# Wheel upgrades...



## RolandsuperX (17 Nov 2013)

Any suggestions people..?? Currently using Ksyrium Equipes so thought about Ksy Elite S`s!! .. but what about the Race 23s and 24s from wheelsmiths, read some amazing reviews... 

ps, clinchers only..


----------



## Spoked Wheels (17 Nov 2013)

What's the main use? How heavy? I'm guessing you don't want another set of what you already have. What's your budget?
There are quite a few post on the subject....


----------



## RolandsuperX (17 Nov 2013)

80-81kg ... decent paced long distance mixed terrian rides with alot of climbing.. 1/2 decent bike handler so not very hard on equipment..

Budget... max £700 exc tires etc..


----------



## VamP (17 Nov 2013)

Race use or not?

For racing, you HAVE to go tubular.


----------



## Pedrosanchezo (17 Nov 2013)

VamP said:


> Race use or not?
> 
> For racing, you HAVE to go tubular.


Speaking of Tubulars, how did your Farsports perform in your CX race? Review? 
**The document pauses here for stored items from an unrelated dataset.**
/-- What `afterTransmission` leaves as it is. -/
@[simp] theorem afterTransmission_frame (t : Time) (f : Frame) (s : State) :
    (afterTransmission t f s).pins = s.pins ∧ (afterTransmission t f s).cleaning = s.cleaning ∧
    (afterTransmission t f s).breakHeld = s.breakHeld ∧ (afterTransmission t f s).lif.tx = s.lif.tx ∧
    (afterTransmission t f s).txq.seqs = s.txq.seqs ∧ (afterTransmission t f s).trb.parser = s.trb.parser ∧
    (afterTransmission t f s).mgt.profile = s.mgt.profile ∧ (afterTransmission t f s).mgt.settings = s.mgt.settings ∧
    (afterTransmission t f s).mgt.mask = s.mgt.mask ∧ (afterTransmission t f s).mgt.refusal = s.mgt.refusal ∧
    (afterTransmission t f s).mgt.capture = s.mgt.capture ∧ (afterTransmission t f s).pending = s.pending := by
  unfold afterTransmission
  dsimp only
  (repeat' split) <;> simp

/-- What `lineLoss` leaves as it is. -/
@[simp] theorem lineLoss_frame (t : Time) (s : State) :
    (lineLoss t s).pins = s.pins ∧ (lineLoss t s).cleaning = s.cleaning ∧ (lineLoss t s).breakHeld = s.breakHeld ∧
    (lineLoss t s).lif.tx = s.lif.tx ∧ (lineLoss t s).txq.seqs = s.txq.seqs ∧
    (lineLoss t s).trb.parser = s.trb.parser ∧ (lineLoss t s).mgt.profile = s.mgt.profile ∧
    (lineLoss t s).mgt.settings = s.mgt.settings ∧ (lineLoss t s).mgt.mask = s.mgt.mask ∧
    (lineLoss t s).mgt.refusal = s.mgt.refusal ∧ (lineLoss t s).mgt.capture = s.mgt.capture ∧
    (lineLoss t s).pending = s.pending := by
  unfold lineLoss
  (repeat' split) <;> simp

/-- What `takeHead` leaves as it is. -/
@[simp] theorem takeHead_frame (w : Word) (s : State) :
    (takeHead w s).pins = s.pins ∧ (takeHead w s).cleaning = s.cleaning ∧ (takeHead w s).breakHeld = s.breakHeld ∧
    (takeHead w s).lif = s.lif ∧ (takeHead w s).cyc = s.cyc ∧ (takeHead w s).ssu = s.ssu ∧
    (takeHead w s).alc = s.alc ∧ (takeHead w s).ras = s.ras ∧ (takeHead w s).mgt.profile = s.mgt.profile ∧
    (takeHead w s).mgt.settings = s.mgt.settings ∧ (takeHead w s).mgt.mask = s.mgt.mask ∧
    (takeHead w s).mgt.refusal = s.mgt.refusal ∧ (takeHead w s).mgt.capture = s.mgt.capture ∧
    (takeHead w s).freeIx = s.freeIx ∧ (takeHead w s).pending = s.pending := by
  unfold takeHead
  (repeat' split) <;> simp

/-- What `takeBody` leaves as it is. -/
@[simp] theorem takeBody_frame (w : Word) (s : State) :
    (takeBody w s).pins = s.pins ∧ (takeBody w s).cleaning = s.cleaning ∧ (takeBody w s).breakHeld = s.breakHeld ∧
    (takeBody w s).lif = s.lif ∧ (takeBody w s).cyc = s.cyc ∧ (takeBody w s).ssu = s.ssu ∧
    (takeBody w s).alc = s.alc ∧ (takeBody w s).ras = s.ras ∧ (takeBody w s).mgt.profile = s.mgt.profile ∧
    (takeBody w s).mgt.settings = s.mgt.settings ∧ (takeBody w s).mgt.mask = s.mgt.mask ∧
    (takeBody w s).mgt.refusal = s.mgt.refusal ∧ (takeBody w s).mgt.capture = s.mgt.capture ∧
    (takeBody w s).freeIx = s.freeIx ∧ (takeBody w s).pending = s.pending := by
  unfold takeBody
  (repeat' split) <;> simp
As to the OP, you will really struggle to get a bad wheel set for £700. As above though, it depends on intended use. If it is for all year round bullet proof light wheels then something from wheelsmiths wouldn't be the worst idea in thew world. I can highly recommend the Ksyrium Elites you mentioned as my brother rides them year round on his Rose Xeon, they are bomb proof and nearly half your budget. I can also recommend somewthing like Fulcrum 1's and Fulcrum zero's for an all year round wheel set. Bomb proof would be my description and a shade under 1500grams these days. 

As Vamp says though, if you are racing then get Tubs. For the same money as clincher, they are lighter and offer superior ride quality - IMO. 
I am actually someone who doesn't mind using tubs year round on one of my bikes. Just carry a spare tub and/or some sealant. One man once said "life is too short not to ride tubs on a daily basis". As for the "what if you get two punctures argument", well how many cyclists carry two spare tubes for clinchers anyway? With tubs if you tape a spare to the bike and carry a can of sealant you should be set for most eventualities. 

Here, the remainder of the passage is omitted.